May I just say that your entire attitude to this situation you find yourself in is highly commendable. An extremely mature and logical attitude, regardless of the pain I am sure you are also dealing with right now.

One thing that jumps out at me here is that it appears you are ok just to sit back and wait for him to decide whether he wants you or not. He can go off and have his fun, knowing that whatever happens, whenever (or if) HE is ready, he'll just come back to you and all will be forgiven. In my opinion, if you love someone the way you should in an intimate relationship, you don't need time to help you decide that. Of course, sometimes things aren't quite as cut and dry and I understand that if a person has other issues clouding judgement then it can cause confusion for them and make them question everything else in their lives.

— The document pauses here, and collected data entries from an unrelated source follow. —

/-- CAN_PROTOCOL_ERROR: the increments of TEC and REC are those of ISO 11898-1 for the error, given with it (log entry 16). -/
def State.canError (s : State) (n : Nat) (k : CanErr) (inData : Bool) (tecInc recInc : Nat) : State :=
  if s.canClock && (s.canOpen n || s.canState n == canSleepPending) then
    let s := ((s.fput (F.CAN_STATE_LEC n) (lecCode k)).fput (F.CAN_STATE_LEC_DATA n) (boolNat inData)).addSat (errField n k) 1
    let s := (s.fput (F.CAN_ERR_CNT_TEC n) (min 256 (s.fget (F.CAN_ERR_CNT_TEC n) + tecInc))).addSat (F.CAN_ERR_CNT_REC n) recInc
    (s.attemptFails n).canErrState n
  else s

/-- The descriptor of the attempt on the bus. -/
def State.attemptDesc (s : State) (n : Nat) : Option Desc :=
  match (s.canx n).tx with
  | none => none
  | some t => (s.qHead n t.queue).map s.desc

/-- A measured transmitter delay above 100 cycles is a bit error in the data phase (R146): 8 more in TEC (log entry 16); whether a recessive or a dominant
bit failed is a free value. -/
def State.delayError (s : State) (n : Nat) (d : Desc) (m : Nat) : State :=
  let (v, s) := (s.tdcMeasured n d m).draw
  s.canError n (if v.getLsbD 0 then .bitRecessive else .bitDominant) true 8 0

/-- An own frame ends as a success on the bus, unless its measured transmitter delay is too long; nothing while CK_CAN is lost (R41). -/
def State.canSent (s : State) (n loopDelay measured : Nat) : State × Option (Nat × Nat × Desc) :=
  if s.canClock then
    match s.attemptDesc n with
    | some d => if d.brs && decide (100 < measured) then (s.delayError n d measured, none) else s.canSentNow n loopDelay measured
    | none => (s, none)
  else (s, none)

def execCanProtocolError (ch : Fin 4) (kind : CanErr) (inData : Bool) (tecInc recInc : Nat) (s : State) : Host.Outcome State Fault Refusal :=
  s.whenAwake fun s => s.canError ch kind inData tecInc recInc

/-- CMD.RECOVER (R166). -/
def State.canRecover (s : State) (n : Nat) : State :=
  if s.canState n = canBusOff then s.canGo n canRecovering else s.flag (F.CAN_FAULT_BAD_CMD n)

/-- CAN_RECOVER. -/
def execCanRecover (req : Req) (ch : Fin 4) (s : State) : Host.Outcome State Fault Refusal := s.regCmd req (R.CAN_CMD ch) (fun s => s.canRecover ch)

/-- CAN_RECOVERY_DONE: 128 occurrences of 11 consecutive recessive bits in RECOVERING. -/
def execCanRecoveryDone (ch : Fin 4) (s : State) : Host.Outcome State Fault Refusal :=
  s.whenAwake fun s =>
    if s.canState ch = canRecovering ∧ s.canClock = true then
      let s := (s.fput (F.CAN_ERR_CNT_TEC ch) 0).fput (F.CAN_ERR_CNT_REC ch) 0
      ((s.canGo ch canActive).canAdopt ch).raise (Pg.CAN ch) Ev.CAN_MODE_DONE
    else s

/-! ### Modes and sleep (R148, R149, R151) -/

/-- MODE.REQ is written SLEEP. -/
def State.canModeSleep (s : State) (n : Nat) : State :=
  let st := s.canState n
  if st = canBusOff ∨ st = canRecovering then s.flag (F.CAN_FAULT_BAD_WRITE n)
  else if s.fget (F.CAN_MODE_REQ n) = 3 then s
  else
    let s := (s.canSet n (fun x => { x with reqBefore := s.fget (F.CAN_MODE_REQ n) })).fput (F.CAN_MODE_REQ n) 3
    if s.canOpen n then s.canSleepBegin n else s

/-- MODE.REQ is written NORMAL, LISTEN or LOOPBACK. -/
def State.canModeWake (s : State) (n m : Nat) : State :=
  let st := s.canState n
  let s := s.fput (F.CAN_MODE_REQ n) m
  if st = canSleepPending then (((s.canGo n (s.canx n).stateBefore).canAdopt n).canErrState n).raise (Pg.CAN n) Ev.CAN_MODE_DONE
  else if st = canSleep then ((s.canGo n canIntegrating).canAdopt n).raise (Pg.CAN n) Ev.CAN_MODE_DONE
  else s.canAdopt n

/-- A write of MODE; with ENABLE 0 it is the request for the next enable. -/
def State.canModeWrite (s : State) (n m : Nat) : State :=
  if s.enabled (Pg.CAN n) = false ∧ m < 4 then
    (s.canSet n (fun x => { x with reqBefore := if m = 3 ∧ s.fget (F.CAN_MODE_REQ n) ≠ 3 then s.fget (F.CAN_MODE_REQ n) else x.reqBefore })).fput
      (F.CAN_MODE_REQ n) m
  else if m = 3 then s.canModeSleep n else if m < 3 then s.canModeWake n m else s.flag (F.CAN_FAULT_BAD_WRITE n)

/-- CAN_MODE_NORMAL. -/
def execCanModeNormal (req : Req) (ch : Fin 4) (s : State) : Host.Outcome State Fault Refusal := s.regCmd req (R.CAN_MODE ch) (fun s => s.canModeWrite ch 0)
/-- CAN_MODE_LISTEN. -/
def execCanModeListen (req : Req) (ch : Fin 4) (s : State) : Host.Outcome State Fault Refusal := s.regCmd req (R.CAN_MODE ch) (fun s => s.canModeWrite ch 1)
/-- CAN_MODE_LOOPBACK. -/
def execCanModeLoopback (req : Req) (ch : Fin 4) (s : State) : Host.Outcome State Fault Refusal :=
  s.regCmd req (R.CAN_MODE ch) (fun s => s.canModeWrite ch 2)
/-- CAN_MODE_SLEEP. -/
def execCanModeSleep (req : Req) (ch : Fin 4) (s : State) : Host.Outcome State Fault Refusal := s.regCmd req (R.CAN_MODE ch) (fun s => s.canModeWrite ch 3)

/-- CLK flags clock `d` lost (R42). -/
def State.clockLost (s : State) (d : Nat) : Bool := s.bit R.CLK_LOST d

/-- READY rises or falls, with its mirror in SYS.BLK_STAT (R73, R103). -/
def State.ready (s : State) (b : Bool) : State :=
  let s := s.fput F.SYS_STAT_READY (boolNat b)
  { s with pins := { s.pins with ready := b }, upd := { s.upd with trialFrom := if b then s.monoNow else s.upd.trialFrom } }

/-- 11 consecutive recessive bits in INTEGRATING, or without SOF in SLEEP_PENDING (R148, R149). -/
def State.canIdleRun (s : State) (n : Nat) : State :=
  if s.canState n = canIntegrating ∧ s.canClock = true then
    let high := decide (127 < s.fget (F.CAN_ERR_CNT_TEC n)) || decide (127 < s.fget (F.CAN_ERR_CNT_REC n))
    let s := (s.canGo n (if high then canPassive else canActive)).canAdopt n
    let s := if high then s.raise (Pg.CAN n) Ev.CAN_ERR_PASSIVE else s
    if s.fget (F.CAN_MODE_REQ n) = 3 then s.canSleepBegin n else s
  else if s.canState n = canSleepPending ∧ (s.canx n).tx.isNone = true ∧ s.canClock = true then
    if s.clockLost 9 then s.flag (F.CAN_FAULT_SLEEP_REFUSED n) else (s.canGo n canSleep).raise (Pg.CAN n) Ev.CAN_MODE_DONE
  else s

/-- What the wake detector makes of the bus (R168, R169): none where the spec lets it wake or not. -/
def State.wakeMatch (s : State) (n : Nat) (c : CanWakeCause) : Option Bool :=
  match c with
  | .dominant ns =>
    if s.fset (F.CAN_WAKE_CFG_SEL n) then some false else if 5400 ≤ ns then some true else if ns < 4700 then some false else none
  | .frame plain id dlc d0 =>
    let m := s.fget (F.CAN_WAKE_MASK_MASK n)
    let dm := BitVec.ofNat 8 (s.fget (F.CAN_WAKE_DATA_DMASK n))
    let mask : BitVec 29 := BitVec.ofNat 29 m
    let idOk := (id &&& mask) == (BitVec.ofNat 29 (s.fget (F.CAN_WAKE_ID_ID n)) &&& mask)
    let dOk := dm == 0 || (dlc != 0 && (d0 &&& dm) == (BitVec.ofNat 8 (s.fget (F.CAN_WAKE_DATA_DATA n)) &&& dm))
    some (s.fset (F.CAN_WAKE_CFG_SEL n) && plain && idOk && dOk)

/-- The channel wakes (R148, R166, R170). -/
def State.canWakeUp (s : State) (n : Nat) : State :=
  let s := ((s.put64 (R.CAN_WAKE_TS_LO n) s.now).countSat (R.CAN_WAKE_COUNT n) 1).raise (Pg.CAN n) Ev.CAN_WAKE
  ((s.fput (F.CAN_MODE_REQ n) (s.canx n).reqBefore).canGo n canIntegrating).canAdopt n

/-- A write of RATE or a bit-timing register: only while ENABLE is 0 (R147). -/
def State.canRateWrite (s : State) (n k : Nat) (v : Word) : State :=
  if s.enabled (Pg.CAN n) then s.flag (F.CAN_FAULT_BAD_WRITE n) else s.wrRw k v

/-- A write of a wake register (R172). -/
def State.canWakeWrite (s : State) (n k : Nat) (v : Word) : State :=
  if s.canState n = canSleepPending ∨ s.canState n = canSleep then s.flag (F.CAN_FAULT_BAD_WRITE n) else s.wr k v

/-- A write of CMD, whose bits act in the order POP, RECOVER, ABORT_Q1, ABORT_Q2. -/
def State.canCmdWrite (s : State) (n : Nat) (v : Word) : State :=
  let s := if v.getLsbD 0 then s.canPop n else s
  let s := if v.getLsbD 1 then s.canRecover n else s
  let s := if v.getLsbD 2 then s.canAbort n 1 else s
  if v.getLsbD 3 then s.canAbort n 2 else s

end Sys2Proof.Machine
end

In my opinion, you are now his safety net. He adores you as a friend (he has already said that), and he misses your friendship, but that isn't enough for him to expect you to hold on and wait while he decides whether he is strong enough to be without your friendship. In my opinion, in this situation, if it were meant to be, it WOULD be. True love isn't always easy, but certainly shouldn't be this difficult either.

It's weird, but reading my own advice to you, I realise that I am also saying this to myself. She left me and for a while I thought that perhaps she would realise how much she loves me and come back,.... the reality is, if she loved me that much, she wouldn't be able to leave me in the first place,....

It sounds like you're doing the right things, blocking the FB contacts, going NC, all these things to protect yourself from further hurt. Never torture yourself with this, always do everything in your power not to find out what he is doing etc. You'll only end up with more questions than answers.

So, onto your questions. Well, I don't think there is any doubt that he misses you, he is also only human and you guys had a great friendship before any kind of relationship. However, in my opinion, this is probably not to be confused with the same yearnings that you are having for him. The familiarity of being together as friends will make it difficult to be apart, and that is before any talk of being lovers. As we know, people deal with things in different ways. Some people will keep busy, see friends and party to block out the thoughts of the breakup. Others will cry it all out until they can cry no more. Isolated, his behaviour doesn't really tell you anything because he could simply be doing those things because he is enjoying himself, you know?

Again, IMO, you must stay and remain N/C, not for him, but for you. N/C is an extremely powerful tool and completely critical to your healing. I'm sure at some point he will come back, but IMO, it will be for the friendship and the 'safety net' I mentioned earlier.

Surely, you'd want this man for the right reasons, and not because he decided that actually,...it's EASIER to be with you. For me, I'd only want to be with someone if they absolutely knew, without a shadow of doubt that I was ALL they wanted. That they didn't have to sit and debate about whether they loved me or not. No way!! You're worth far, far more than 2nd, 3rd, or even 4th best!

I am truly sorry that you are having to deal with this hon, but IMO, right now, you need to take the focus away from him and shift it all to you. Do whatever you need to do to heal yourself. Noone saying this is easy, most of us here have been through (or going through) some form of heartache, and we all know it's bloody difficult,....but it does get easier, it truly does. Take each day at a time and try not to focus on him / what he's doing / whether he misses you etc. SuperDave has some fantastic posts on this forum. Take some time out and read them if you can as I found them extremely helpful when I was in turmoil.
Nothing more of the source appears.